Contrast that with another franchise in their rent district – the Los Angeles Angels, who are valued at $1.8 billion with an estimated $334 million in revenues.

From 2015-18, the Angels’ annual revenues ranged from $302 million to $334 million. In that same span, their payrolls ranged from $146 million to $167 million.

The Angels’ payroll-revenue gap was $656 million – 50% of their revenues going to the major league roster, some 14% more than the Phillies. Little wonder, then, that the Phillies are ready to go on a spending binge while the Angels keep a watchful eye on the bottom line.

Of course, all expenses vary club to club – international signings, scouting, research and development, stadium leases, etc.

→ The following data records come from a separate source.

/-! A raise that is posted changes the raises that wait only. -/

@[simp] theorem State.post_pending (s : State) (e : Nat) (c d : Option Nat) : (s.post e c d).pending = s.pending := rfl
@[simp] theorem State.post_regs (s : State) (e : Nat) (c d : Option Nat) : (s.post e c d).regs = s.regs := rfl
@[simp] theorem State.post_tick (s : State) (e : Nat) (c d : Option Nat) : (s.post e c d).tick = s.tick := rfl
@[simp] theorem State.post_since (s : State) (e : Nat) (c d : Option Nat) : (s.post e c d).since = s.since := rfl
@[simp] theorem State.post_freeCtr (s : State) (e : Nat) (c d : Option Nat) : (s.post e c d).freeCtr = s.freeCtr := rfl
@[simp] theorem State.post_timeNs (s : State) (e : Nat) (c d : Option Nat) : (s.post e c d).timeNs = s.timeNs := rfl
@[simp] theorem State.post_timeSec (s : State) (e : Nat) (c d : Option Nat) : (s.post e c d).timeSec = s.timeSec := rfl
@[simp] theorem State.post_ctxs (s : State) (e : Nat) (c d : Option Nat) : (s.post e c d).ctxs = s.ctxs := rfl
@[simp] theorem State.post_cmds (s : State) (e : Nat) (c d : Option Nat) : (s.post e c d).cmds = s.cmds := rfl
@[simp] theorem State.post_rr (s : State) (e : Nat) (c d : Option Nat) : (s.post e c d).rr = s.rr := rfl
@[simp] theorem State.post_grants (s : State) (e : Nat) (c d : Option Nat) : (s.post e c d).grants = s.grants := rfl
@[simp] theorem State.post_queues (s : State) (e : Nat) (c d : Option Nat) : (s.post e c d).queues = s.queues := rfl
@[simp] theorem State.post_doomed (s : State) (e : Nat) (c d : Option Nat) : (s.post e c d).doomed = s.doomed := rfl
@[simp] theorem State.post_act (s : State) (e : Nat) (c d : Option Nat) : (s.post e c d).act = s.act := rfl
@[simp] theorem State.post_slotW (s : State) (e : Nat) (c d : Option Nat) : (s.post e c d).slotW = s.slotW := rfl
@[simp] theorem State.post_holds (s : State) (e : Nat) (c d : Option Nat) : (s.post e c d).holds = s.holds := rfl
@[simp] theorem State.post_logQ (s : State) (e : Nat) (c d : Option Nat) : (s.post e c d).logQ = s.logQ := rfl
@[simp] theorem State.post_logShut (s : State) (e : Nat) (c d : Option Nat) : (s.post e c d).logShut = s.logShut := rfl
@[simp] theorem State.post_rails (s : State) (e : Nat) (c d : Option Nat) : (s.post e c d).rails = s.rails := rfl
@[simp] theorem State.post_sheaves (s : State) (e : Nat) (c d : Option Nat) : (s.post e c d).sheaves = s.sheaves := rfl
@[simp] theorem State.post_phases (s : State) (e : Nat) (c d : Option Nat) : (s.post e c d).phases = s.phases := rfl
@[simp] theorem State.post_bucks (s : State) (e : Nat) (c d : Option Nat) : (s.post e c d).bucks = s.bucks := rfl
@[simp] theorem State.post_outs (s : State) (e : Nat) (c d : Option Nat) : (s.post e c d).outs = s.outs := rfl
@[simp] theorem State.post_offQ (s : State) (e : Nat) (c d : Option Nat) : (s.post e c d).offQ = s.offQ := rfl
@[simp] theorem State.post_snaps (s : State) (e : Nat) (c d : Option Nat) : (s.post e c d).snaps = s.snaps := rfl
@[simp] theorem State.post_snapNext (s : State) (e : Nat) (c d : Option Nat) : (s.post e c d).snapNext = s.snapNext := rfl
@[simp] theorem State.post_snapLeft (s : State) (e : Nat) (c d : Option Nat) : (s.post e c d).snapLeft = s.snapLeft := rfl
@[simp] theorem State.post_chan (s : State) (e : Nat) (c d : Option Nat) : (s.post e c d).chan = s.chan := rfl
@[simp] theorem State.post_due (s : State) (e : Nat) (c d : Option Nat) : (s.post e c d).due = s.due := rfl
@[simp] theorem State.post_later (s : State) (e : Nat) (c d : Option Nat) : (s.post e c d).later = s.later := rfl
@[simp] theorem State.post_boot (s : State) (e : Nat) (c d : Option Nat) : (s.post e c d).boot = s.boot := rfl
@[simp] theorem State.post_wakeRead (s : State) (e : Nat) (c d : Option Nat) : (s.post e c d).wakeRead = s.wakeRead := rfl
@[simp] theorem State.post_wakeLvl (s : State) (e : Nat) (c d : Option Nat) : (s.post e c d).wakeLvl = s.wakeLvl := rfl
@[simp] theorem State.post_wakeSeen (s : State) (e : Nat) (c d : Option Nat) : (s.post e c d).wakeSeen = s.wakeSeen := rfl
@[simp] theorem State.post_wakeDone (s : State) (e : Nat) (c d : Option Nat) : (s.post e c d).wakeDone = s.wakeDone := rfl
@[simp] theorem State.post_owls (s : State) (e : Nat) (c d : Option Nat) : (s.post e c d).owls = s.owls := rfl
@[simp] theorem State.post_owlQ (s : State) (e : Nat) (c d : Option Nat) : (s.post e c d).owlQ = s.owlQ := rfl
@[simp] theorem State.post_warmReq (s : State) (e : Nat) (c d : Option Nat) : (s.post e c d).warmReq = s.warmReq := rfl
@[simp] theorem State.post_warmTest (s : State) (e : Nat) (c d : Option Nat) : (s.post e c d).warmTest = s.warmTest := rfl
@[simp] theorem State.post_lsHalt (s : State) (e : Nat) (c d : Option Nat) : (s.post e c d).lsHalt = s.lsHalt := rfl
@[simp] theorem State.post_lsWarm (s : State) (e : Nat) (c d : Option Nat) : (s.post e c d).lsWarm = s.lsWarm := rfl
@[simp] theorem State.post_lsLast (s : State) (e : Nat) (c d : Option Nat) : (s.post e c d).lsLast = s.lsLast := rfl
@[simp] theorem State.post_xiGood (s : State) (e : Nat) (c d : Option Nat) : (s.post e c d).xiGood = s.xiGood := rfl
@[simp] theorem State.post_droops (s : State) (e : Nat) (c d : Option Nat) : (s.post e c d).droops = s.droops := rfl
@[simp] theorem State.post_supOut (s : State) (e : Nat) (c d : Option Nat) : (s.post e c d).supOut = s.supOut := rfl
@[simp] theorem State.post_bus (s : State) (e : Nat) (c d : Option Nat) : (s.post e c d).bus = s.bus := rfl
@[simp] theorem State.post_chg (s : State) (e : Nat) (c d : Option Nat) : (s.post e c d).chg = s.chg := rfl
@[simp] theorem State.post_kaHeld (s : State) (e : Nat) (c d : Option Nat) : (s.post e c d).kaHeld = s.kaHeld := rfl
@[simp] theorem State.post_seq (s : State) (e : Nat) (c d : Option Nat) : (s.post e c d).seq = s.seq := rfl
@[simp] theorem State.post_flail (s : State) (e : Nat) (c d : Option Nat) : (s.post e c d).flail = s.flail := rfl
@[simp] theorem State.post_gpioHit (s : State) (e : Nat) (c d : Option Nat) : (s.post e c d).gpioHit = s.gpioHit := rfl
@[simp] theorem State.post_pinSeq (s : State) (e : Nat) (c d : Option Nat) : (s.post e c d).pinSeq = s.pinSeq := rfl
@[simp] theorem State.post_accs (s : State) (e : Nat) (c d : Option Nat) : (s.post e c d).accs = s.accs := rfl
@[simp] theorem State.post_adc (s : State) (e : Nat) (c d : Option Nat) : (s.post e c d).adc = s.adc := rfl
@[simp] theorem State.post_nodes (s : State) (e : Nat) (c d : Option Nat) : (s.post e c d).nodes = s.nodes := rfl
@[simp] theorem State.post_thm (s : State) (e : Nat) (c d : Option Nat) : (s.post e c d).thm = s.thm := rfl
@[simp] theorem State.post_ldrWait (s : State) (e : Nat) (c d : Option Nat) : (s.post e c d).ldrWait = s.ldrWait := rfl
@[simp] theorem State.post_nvm (s : State) (e : Nat) (c d : Option Nat) : (s.post e c d).nvm = s.nvm := rfl
@[simp] theorem State.post_retired (s : State) (e : Nat) (c d : Option Nat) : (s.post e c d).retired = s.retired := rfl
@[simp] theorem State.post_retShort (s : State) (e : Nat) (c d : Option Nat) : (s.post e c d).retShort = s.retShort := rfl
@[simp] theorem State.post_ceMs (s : State) (e : Nat) (c d : Option Nat) : (s.post e c d).ceMs = s.ceMs := rfl
@[simp] theorem State.post_loftNext (s : State) (e : Nat) (c d : Option Nat) : (s.post e c d).loftNext = s.loftNext := rfl
@[simp] theorem State.post_otp (s : State) (e : Nat) (c d : Option Nat) : (s.post e c d).otp = s.otp := rfl
@[simp] theorem State.post_otpCtl (s : State) (e : Nat) (c d : Option Nat) : (s.post e c d).otpCtl = s.otpCtl := rfl
@[simp] theorem State.post_otpOvr (s : State) (e : Nat) (c d : Option Nat) : (s.post e c d).otpOvr = s.otpOvr := rfl
@[simp] theorem State.post_clk (s : State) (e : Nat) (c d : Option Nat) : (s.post e c d).clk = s.clk := rfl
@[simp] theorem State.post_twis (s : State) (e : Nat) (c d : Option Nat) : (s.post e c d).twis = s.twis := rfl
@[simp] theorem State.post_twiGot (s : State) (e : Nat) (c d : Option Nat) : (s.post e c d).twiGot = s.twiGot := rfl
@[simp] theorem State.post_spareClr (s : State) (e : Nat) (c d : Option Nat) : (s.post e c d).spareClr = s.spareClr := rfl
@[simp] theorem State.post_wasLock (s : State) (e : Nat) (c d : Option Nat) : (s.post e c d).wasLock = s.wasLock := rfl
@[simp] theorem State.post_dieTrip (s : State) (e : Nat) (c d : Option Nat) : (s.post e c d).dieTrip = s.dieTrip := rfl
@[simp] theorem State.post_vioOut (s : State) (e : Nat) (c d : Option Nat) : (s.post e c d).vioOut = s.vioOut := rfl
@[simp] theorem State.post_tap (s : State) (e : Nat) (c d : Option Nat) : (s.post e c d).tap = s.tap := rfl
@[simp] theorem State.post_tapIns (s : State) (e : Nat) (c d : Option Nat) : (s.post e c d).tapIns = s.tapIns := rfl
@[simp] theorem State.post_tapBit (s : State) (e : Nat) (c d : Option Nat) : (s.post e c d).tapBit = s.tapBit := rfl
@[simp] theorem State.post_bsCells (s : State) (e : Nat) (c d : Option Nat) : (s.post e c d).bsCells = s.bsCells := rfl
@[simp] theorem State.post_bsUpd (s : State) (e : Nat) (c d : Option Nat) : (s.post e c d).bsUpd = s.bsUpd := rfl
@[simp] theorem State.post_tdo (s : State) (e : Nat) (c d : Option Nat) : (s.post e c d).tdo = s.tdo := rfl
@[simp] theorem State.post_irqEv (s : State) (e : Nat) (c d : Option Nat) : (s.post e c d).irqEv = s.irqEv := rfl
@[simp] theorem State.post_pinKeep (s : State) (e : Nat) (c d : Option Nat) : (s.post e c d).pinKeep = s.pinKeep := rfl

end Sys2Proof.Machine
end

But it’s clear the Phillies have created substantial wiggle room given their recent austerity.

And with just $62 million in commitments after 2020 – about half of that to newly acquired shortstop Segura – they’ve retained significant flexibility, as well.

Will it happen?

Likely. Should he fail to come through on his promise to spend like a drunken Eagles fan, Middleton will be reviled by Philly fans for decades. That means reeling in Harper, Manny Machado, or maybe both.

Certainly, there could be a big-market team lurking in this race – the Cubs, Dodgers and Yankees all make sense. But the intersection of clean books, cash on hand and the right time to improve is in just one city – Philadelphia.